5 Tips to Avoid a Health Crisis on Your E-Commerce Site
The now notorious Healthcare.gov marketplace website seems to have returned consumers to the 1990s, a period when trying to buy anything online was frequently challenging and frustrating. In its early days, e-commerce struggled because the internet originally had been developed for transmitting information, not conducting secure and easy transactions. As technology advanced, however, and retailers gained a better understanding of how consumers wanted to interact on the web, companies modified their e-commerce sites and thrived online.
Clearly, developers of the healthcare marketplace didn't have a full understanding of the way consumers would react to the launch of the site. In its first day of operations, for example, 2.8 million people tried to register on the site, and whether the result of overwhelming volumes or simply faulty coding, Healthcare.gov essentially crashed. Weeks later, most visitors still were unable to enter the site to shop for healthcare insurance.
These same types of pressures led to the demise of many e-commerce sites in the early days of online shopping. For example, a company would promote special products and prices for the holiday season and then discover that it was unable to fulfill the high volume of orders that ensued. Angry consumers went elsewhere and those online companies failed. Even some well-known global brands has issues like this in their first forays into e-commerce, which they've corrected over time. On the other hand, retailers flourished when they designed their sites in ways that appealed to the shopper's needs and were capable of reliably conducting transactions and shipping or downloading purchases.
What could Healthcare.gov — or your own e-commerce team — do to improve performance and attract eager consumers? Consider starting with the following approaches that can help your site both create and meet demand:
1. Load test your website. Before introducing or expanding your e-commerce site, test it by simulating a big surge in volume that stresses your technology. You'll discover any significant problems in these pre-launch simulations, giving you the opportunity to address them before consumers visit the site.
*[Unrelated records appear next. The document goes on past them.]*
/-- R54: a set returns to FREE; one that was ARMED is unsealed, and later sets are checked again. -/
def State.releaseSet (s : State) (n : Nat) : State :=
  let x := s.wset n
  if x.st = .armed then (((s.unsealSet n).setWset n {})).recheckLater x.time else s.setWset n {}

/-- R501: SLEEP and DARK entry: an event for each ARMED set that has not applied, and every set is FREE. -/
def State.wingsSleep (s : State) : State :=
  let l := s.armedSets
  let s1 := l.foldl (fun t n => (t.unsealSet n).postEvent 0x0006 255 n 0x0F) s
  { s1 with wings := [] }

/-! ### The strobe (R57, R58, R60) -/

/-- R36, R387: the parent in the time tree is set; with no link named the module stands alone (R39). -/
def State.setParent (s : State) (v : Nat) : State :=
  let sync : SyncState := { parent := if v < 6 then some v else none }
  let s1 := { s with time := { s.time with sync := sync } }
  if v < 6 then
    let (h, s2) := s1.free Config.timeTreeHops
    ((s2.setFld rCUE_STATUS fCUE_STATUS_MASTER 0).setFld rCUE_STATUS fCUE_STATUS_HOPS h).setFld rCUE_STATUS fCUE_STATUS_ALIGN_OK 0
  else ((s1.setFld rCUE_STATUS fCUE_STATUS_MASTER 1).setFld rCUE_STATUS fCUE_STATUS_HOPS 0).setFld rCUE_STATUS fCUE_STATUS_ALIGN_OK 1

/-- R57: a member's value switches into its register. A DMA shadow takes it, and is handed over with its channel. -/
def State.applyMember (s : State) (m : WMember) : State :=
  if m.parent then s.setParent m.value.toNat
  else match s.memberSpot m with
    | none => s
    | some x =>
      if (s.shadowOf m).isSome then s.setReg x.a m.value
      else match regRow (blkBase x.blk + x.o) with
        | none => s
        | some r => s.regStore .prompter x r 0xFFFFFFFF m.value

/-- R57: every member switches in one core cycle. -/
def State.applyMembers (s : State) (x : WingsSet) : State :=
  let s1 := x.members.foldl State.applyMember s
  (x.members.filterMap (fun m => s.shadowOf m)).eraseDups.foldl (fun t k => t.dmaHandover k.1 k.2) s1

/-- R57, R58: the strobe of an ARMED set: applied whole, or found unsealed and failed with APPLY_ABORTED and the member. -/
def State.strobe (s : State) (n : Nat) : State :=
  let x := s.wset n
  match x.members.findIdx? (fun m => !m.isSealed) with
  | some i =>
    let s1 := s.setWset n { x with failedMember := some i }
    (s1.failSet n 0x11).recheckLater x.time
  | none =>
    let s1 := s.applyMembers x
    s1.setWset n { x with
      st := .applied
      appliedAt := s.now
      members := x.members.map (fun (m : WMember) => { m with isSealed := false }) }

/-- R57, R61: a set has a strobe of its own, and its T has come. -/
def State.strobeDue (s : State) (n : Nat) : Bool :=
  let x := s.wset n
  x.st == .armed && x.isp.isNone && decide (x.time ≤ s.now) && (x.fabric == 0 || x.committed)

/-- R43, R57: WINGS_APPLY: a hub entry that names the set fires, and the strobe of a set whose T has come applies it. -/
def execWingsApply (n : Fin 64) (s : State) : Out :=
  let apply (s : State) : State := if s.awake ∧ s.strobeDue n.val then s.strobe n.val else s
  match s.firing .hub 0x0B with
  | some e => done (if bitsOf e.arg 5 0 = n.val then s.fire .hub 0x0B (fun _ t => some (apply t)) else apply s)
  | none => done (apply s)

/-! ### Arming (R57) -/

/-- R57: T as clamped: at least cue time + 50 µs + 20 ns for each member. -/
def State.clampApplyTime (s : State) (n t : Nat) : Nat := max t (s.now + 50000 + 20 * (s.wset n).members.length)

/-- R57: every member is copied into its unit's shadow and sealed. -/
def State.sealSet (s : State) (n : Nat) : State :=
  let x := s.wset n
  let s1 := x.members.foldl (fun (t : State) m =>
    match s.shadowOf m, s.memberSpot m with
    | some (e, c), some sp => (t.setReg sp.a m.value).setFld (rDMA_CH_SHCTL e c) fDMA_CH_SHCTL_SEALED 1
    | _, _ => t) s
  s1.setWset n { x with members := x.members.map (fun (m : WMember) => { m with isSealed := true }) }

/-- R61: the time master as this module knows it: itself where it is the master, else the lowest-numbered module to which it has
a route (R34). -/
def State.masterModule (s : State) : Nat :=
  if s.master then s.modId
  else ((List.range 24).find? (fun d => d == s.modId || (s.routeOf d).isSome)).getD s.modId

/-- R61: the module's check result for a fabric set goes to the time master. -/
def State.reportSet (s : State) (fabric : Nat) (pass : Bool) : State :=
  (s.sendMsg (s.message 0x38 s.masterModule 0 (leBytes 2 fabric ++ [if pass then 0 else 1]) [])).getD s

/-- R57: a CHECKED set is armed for T: sealed, with the later sets checked again; or it fails the test for T. -/
def State.armSet (s : State) (n t : Nat) (isp : Option Nat) : State × List Violation :=
  let x := s.wset n
  let s1 := s.setWset n { x with
    time := t
    isp := isp }
  match s1.violations n (some t) with
  | [] =>
    let s2 := (s1.setWset n { s1.wset n with
      st := .armed
      committed := false
      late := false
      overrides := 0
      failedMember := none }).sealSet n
    let s3 := if x.fabric = 0 then s2 else s2.reportSet x.fabric true
    (s3.recheckLater t, [])
  | v =>
    let s2 := s1.setWset n { s1.wset n with st := .failed }
    (if x.fabric = 0 then s2 else s2.reportSet x.fabric false, v)

/-! ### Fabric sets (R61, R364) -/

/-- R61: WINGS_COMMIT_DEADLINE: a share whose COMMIT has not come by T − 1 ms is cancelled. -/
def execWingsCommitDeadline (n : Fin 64) (s : State) : Out :=
  let x := s.wset n.val
  if x.st = .armed ∧ x.fabric ≠ 0 ∧ !x.committed ∧ x.time ≤ s.now + 1000000 then
    done ((s.failSet n.val 0x10).recheckLater x.time)
  else done s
2. Lead with information that helps shoppers make a decision. Ensure that you understand what's most important to your customer. If the product's appearance is crucial, be sure your homepage provides multiple images. For items that consumers compare based on performance, product specifications should be placed up front.
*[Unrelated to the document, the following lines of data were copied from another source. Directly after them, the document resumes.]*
-- ==== Sys2Proof/Machine/HostStatus.lean ====
section
/-!
DEFINITION. The host commands of groups 0x00xx, identity and status, and 0x09xx, the Lichen (R381, R382, R386).
-/
namespace Sys2Proof.Machine

/-! ### Registers as Prompter firmware reads them -/

/-- A register as Prompter firmware reads it, which moves its RC counters into the totals (R382). -/
def State.fwRead (s : State) (a : Nat) : Nat × State :=
  match s.regRead .prompter a 0xFFFFFFFF with
  | (.ok w, t) => (w.toNat, t)
  | (_, t) => (0, t)

/-- R382: the total of the RC field at bit `lo` of the register at `a`. -/
def State.total (s : State) (a lo : Nat) : Nat :=
  match s.spot .prompter a with
  | some x => Cells.get (fun _ => 0) s.host.totals (64 * x.a + lo)
  | none => 0

/-- R382: the registers at these addresses are read for their RC counters. -/
def State.gather (s : State) (l : List Nat) : State := l.foldl (fun (t : State) a => (t.fwRead a).2) s

/-- The RC counters of one row of a block's register table, for an instance: address and low bit. A register without instances
counts as instance 0. -/
def RegRow.counters (r : RegRow) (blk inst : Nat) : List (Nat × Nat) :=
  let rc := (r.flds.filter (fun f => f.acc == .rc)).map (·.lo)
  let a := blkBase blk + r.off
  match r.dims with
  | [] => if inst = 0 then rc.map (fun lo => (a, lo)) else []
  | (n, stride) :: _ => if inst < n then rc.map (fun lo => (a + stride * inst, lo)) else []

/-- R382: the RC counters of a control block's instance. -/
def unitCounters (blk inst : Nat) : List (Nat × Nat) := (blockRows blk).flatMap (fun r => r.counters blk inst)

/-! ### Group 0x00xx -/

/-- R381: PING replies with cue time. -/
def execPing (h : CmdHeader) (s : State) : Out :=
  s.command h (.ping h) {
    op := 0x000
    run := fun t => cmdOk t [t.now] }

/-- R381: GET_IDENTITY: part number, serial, die revision, life-cycle state, MOD_ID, running slot, VERSION of the running
firmware and of both slots, and the state of the four key slots: role, and whether it is revoked. -/
def execGetIdentity (h : CmdHeader) (s : State) : Out :=
  s.command h (.getIdentity h) {
    op := 0x001
    run := fun t =>
      cmdOk t ((partNumber.take 9).map (·.toNat) ++
        [t.sec.serial, t.sec.dieRev, t.sec.lifeCycle, t.modId, t.runningSlot.getD 0xFF, t.sec.version, t.slotVersion 0, t.slotVersion 1] ++
        (List.range 4).flatMap (fun k => [t.slotRole k, b2n (bitOf t.sec.revoked k)])) }

/-- R386: CMD_ABORT stops its target before the commit point; else ALREADY_DONE, or NOT_FOUND. -/
def execCmdAbort (h : CmdHeader) (target : Nat) (s : State) : Out :=
  s.command h (.cmdAbort h target) {
    op := 0x002
    run := fun t =>
      match t.outstandingTag target with
      | none => cmdFail t 0x0E
      | some o =>
        if o.stop.isSome then cmdFail t 0x0A
        else
          let r := t.stopCommand o 0x0F
          if r.2 then cmdOk r.1 [] else cmdFail r.1 0x0A }

/-- R381: GET_STATUS: power state, the clusters' OPs in effect, input power, the hottest sensor and its temperature, the core
map, and, each with their number first, the fenced units and the script slots in use. -/
def execGetStatus (h : CmdHeader) (s : State) : Out :=
  s.command h (.getStatus h) {
    op := 0x003
    run := fun t =>
      cmdOk t ([t.power.st.code, t.effOp 0, t.effOp 1, (t.reg rPWR_IN_AVG).toNat, t.smbSensor, wrapTo 16 (t.temp t.smbSensor)] ++
        (List.range 8).map t.phys ++ [t.host.fenced.length] ++ t.host.fenced ++
        [t.scripts.length] ++ t.scripts.map (·.1)) }

/-- R381, R382: GET_COUNTERS: how many totals follow, the index of the first total not returned, and the 64-bit totals of one
unit's counters. A block that does not exist is an illegal field, an instance that has no counters is not found. -/
def execGetCounters (h : CmdHeader) (blk inst cont : Nat) (s : State) : Out :=
  s.command h (.getCounters h blk inst cont) {
    op := 0x004
    fields := fun _ => [fieldIs !(blockRows blk).isEmpty]
    run := fun t =>
      let l := unitCounters blk inst
      if l.isEmpty then cmdFail t 0x0E
      else
        let u := t.gather (l.map (·.1)).eraseDups
        let part := (l.drop cont).take 8192
        cmdOk u ([part.length, min l.length (cont + part.length)] ++ part.map (fun x => u.total x.1 x.2)) }

/-! ### Group 0x09xx -/

/-- R381: LICHEN_INFO: records committed, the next slot, LOG_FULL. -/
def execLichenInfo (h : CmdHeader) (s : State) : Out :=
  s.command h (.lichenInfo h) {
    op := 0x900
    run := fun t => cmdOk t [t.lichenCommitted, t.lichen.next, b2n t.lichen.full] }

/-- R381: LICHEN_READ looks at `count` slots from slot `first` up (log entry 50): the index of the first slot not looked at, and
the bytes of the records with a valid commit marker (R472). -/
def execLichenRead (h : CmdHeader) (first count : Nat) (s : State) : Out :=
  s.command h (.lichenRead h first count) {
    op := 0x901
    fields := fun _ => [fieldIn 1 count 0 2047]
    run := fun t =>
      let n := min count 2047
      let l := ((List.range n).map (first + ·)).filter (fun i => decide (i < 131072) && t.slotComplete i)
      cmdOk t (min 131072 (first + n) :: l.flatMap (fun i => (t.bytes (lichenPlace i) 32).map (·.toNat))) }

end Sys2Proof.Machine
end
3. Make your site easy to enter. Avoid requiring visitors to register and log in as a first step — that demands a commitment the consumer may not yet be ready to make. (In the case of Healthcare.gov, it appears as if the decision to force consumers to sign in to browse created a bottleneck, causing log-in issues.) Allow visitors to enter as guests and enroll as a final step in the transaction process once they know your products and processes.
4. Create unique product descriptions. Don't rely on generic descriptions furnished by a product's manufacturer; reshape those descriptions to fit your particular audience and the tone of your website to leave an impression that's in line with the goals of the overall site. In the case of Healthcare.gov, moving beyond standard product descriptions would not only facilitate a more personal connection with consumers, but would also make it easier to find the right products via search engine optimization. With a product's unique properties in the product description, consumers would more easily find the specific products they require by searching for those characteristics from a search engine.
5. Create positive community sentiment. Right now most consumers expect a poor shopping experience on Healthcare.gov, and the government is trying to manage perception as it addresses the site's problems. Like the government, it's very important for retail brands to proactively monitor and manage customer perceptions. Online shoppers rely on reviews that appear on individual e-commerce sites, on separate review sites and in social networking posts to help inform their buying decisions.
Do all you can to make ratings and reviews on your site easy for consumers to find and create. Solicit reviews through your social media sites, and make it possible for consumers to share products and likes on sites like Twitter, Facebook and Pinterest. Take every opportunity to create a more personal connection with customers, creating a two-way conversation, and address any product or service issues that consumers bring to you in a timely and public manner.
The first step in building any website should be building an understanding of the people who will use it. That knowledge will help you ensure your site generates profits instead of problems.
Kevin Simons is the manager of user experience at MICROS, which develops point-of-sale, e-commerce and enterprise information system software for retailers.